## Work item
The entries below contain a line with "α) : List (Nat" and a line with "v => [(key, v)]". Retype exactly everything from the first down to the second, both included, and nothing else.

## Records provided
BEGIN

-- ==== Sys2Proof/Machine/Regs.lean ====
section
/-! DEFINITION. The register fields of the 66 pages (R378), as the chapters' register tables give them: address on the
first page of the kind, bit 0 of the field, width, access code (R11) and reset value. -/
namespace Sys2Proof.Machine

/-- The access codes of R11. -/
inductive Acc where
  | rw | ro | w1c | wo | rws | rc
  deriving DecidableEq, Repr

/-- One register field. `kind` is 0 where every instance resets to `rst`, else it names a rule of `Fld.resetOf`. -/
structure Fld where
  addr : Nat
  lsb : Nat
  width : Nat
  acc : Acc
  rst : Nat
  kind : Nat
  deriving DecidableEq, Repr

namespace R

END
BEGIN

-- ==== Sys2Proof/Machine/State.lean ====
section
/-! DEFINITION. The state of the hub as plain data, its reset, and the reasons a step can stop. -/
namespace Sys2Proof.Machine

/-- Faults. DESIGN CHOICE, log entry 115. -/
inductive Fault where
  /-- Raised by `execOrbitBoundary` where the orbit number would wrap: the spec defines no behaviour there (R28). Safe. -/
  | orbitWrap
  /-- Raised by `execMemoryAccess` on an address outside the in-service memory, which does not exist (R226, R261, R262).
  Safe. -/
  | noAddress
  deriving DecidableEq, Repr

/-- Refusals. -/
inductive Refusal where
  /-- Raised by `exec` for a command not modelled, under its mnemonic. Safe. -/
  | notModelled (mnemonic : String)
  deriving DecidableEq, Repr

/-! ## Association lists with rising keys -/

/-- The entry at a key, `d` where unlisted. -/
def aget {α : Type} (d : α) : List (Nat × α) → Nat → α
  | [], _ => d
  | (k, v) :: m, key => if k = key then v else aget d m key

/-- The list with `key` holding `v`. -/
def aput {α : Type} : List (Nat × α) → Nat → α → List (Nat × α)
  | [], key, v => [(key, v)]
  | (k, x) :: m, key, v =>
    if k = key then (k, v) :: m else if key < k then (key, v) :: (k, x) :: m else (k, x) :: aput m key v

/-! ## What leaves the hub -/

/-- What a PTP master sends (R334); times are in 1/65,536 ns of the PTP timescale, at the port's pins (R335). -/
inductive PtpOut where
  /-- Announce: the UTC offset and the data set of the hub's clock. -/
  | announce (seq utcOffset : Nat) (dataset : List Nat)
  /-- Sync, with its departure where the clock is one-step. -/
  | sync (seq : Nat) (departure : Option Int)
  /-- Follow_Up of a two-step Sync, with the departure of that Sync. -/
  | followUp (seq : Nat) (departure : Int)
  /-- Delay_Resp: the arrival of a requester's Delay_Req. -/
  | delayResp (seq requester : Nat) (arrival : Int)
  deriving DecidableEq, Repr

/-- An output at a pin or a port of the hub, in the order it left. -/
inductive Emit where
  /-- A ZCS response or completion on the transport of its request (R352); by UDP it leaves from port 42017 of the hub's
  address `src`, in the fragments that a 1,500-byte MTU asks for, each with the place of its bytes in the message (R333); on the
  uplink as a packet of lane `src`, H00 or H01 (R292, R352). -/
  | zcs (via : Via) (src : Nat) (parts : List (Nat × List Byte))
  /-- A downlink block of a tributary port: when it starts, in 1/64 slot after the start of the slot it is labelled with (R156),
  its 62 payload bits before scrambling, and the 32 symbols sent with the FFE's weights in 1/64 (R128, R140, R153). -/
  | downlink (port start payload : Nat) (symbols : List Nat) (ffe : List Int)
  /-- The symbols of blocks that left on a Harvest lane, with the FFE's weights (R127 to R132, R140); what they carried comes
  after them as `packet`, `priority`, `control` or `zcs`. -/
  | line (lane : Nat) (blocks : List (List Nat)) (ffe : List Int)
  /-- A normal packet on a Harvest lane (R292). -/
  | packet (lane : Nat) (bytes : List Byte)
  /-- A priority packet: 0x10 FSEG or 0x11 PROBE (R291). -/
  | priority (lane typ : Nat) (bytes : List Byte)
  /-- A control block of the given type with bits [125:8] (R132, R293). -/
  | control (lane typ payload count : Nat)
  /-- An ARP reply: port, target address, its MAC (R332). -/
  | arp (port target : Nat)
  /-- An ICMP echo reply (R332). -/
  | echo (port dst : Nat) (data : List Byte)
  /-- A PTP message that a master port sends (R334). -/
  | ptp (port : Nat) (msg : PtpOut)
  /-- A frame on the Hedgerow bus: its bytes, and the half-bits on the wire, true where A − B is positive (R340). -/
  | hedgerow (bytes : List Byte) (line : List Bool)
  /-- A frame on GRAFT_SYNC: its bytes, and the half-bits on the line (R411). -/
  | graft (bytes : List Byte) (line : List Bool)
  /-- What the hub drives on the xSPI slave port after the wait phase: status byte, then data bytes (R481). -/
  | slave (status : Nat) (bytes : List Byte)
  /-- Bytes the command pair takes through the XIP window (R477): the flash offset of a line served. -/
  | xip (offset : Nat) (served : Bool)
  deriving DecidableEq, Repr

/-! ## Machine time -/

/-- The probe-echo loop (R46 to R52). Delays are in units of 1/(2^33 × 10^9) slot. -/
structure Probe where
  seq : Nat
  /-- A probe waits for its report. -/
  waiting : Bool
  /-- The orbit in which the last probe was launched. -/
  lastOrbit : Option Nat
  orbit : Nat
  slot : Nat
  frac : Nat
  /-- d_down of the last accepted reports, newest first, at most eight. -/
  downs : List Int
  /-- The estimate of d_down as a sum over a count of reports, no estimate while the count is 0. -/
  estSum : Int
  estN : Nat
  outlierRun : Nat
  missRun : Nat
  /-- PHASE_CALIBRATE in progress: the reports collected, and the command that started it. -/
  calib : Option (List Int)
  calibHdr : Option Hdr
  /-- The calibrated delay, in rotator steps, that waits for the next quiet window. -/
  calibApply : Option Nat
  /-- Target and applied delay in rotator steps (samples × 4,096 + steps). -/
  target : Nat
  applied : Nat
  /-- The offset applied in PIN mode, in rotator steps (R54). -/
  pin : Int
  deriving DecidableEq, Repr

END

## Solution
def aget {α : Type} (d : α) : List (Nat × α) → Nat → α
  | [], _ => d
  | (k, v) :: m, key => if k = key then v else aget d m key

/-- The list with `key` holding `v`. -/
def aput {α : Type} : List (Nat × α) → Nat → α → List (Nat × α)
  | [], key, v => [(key, v)]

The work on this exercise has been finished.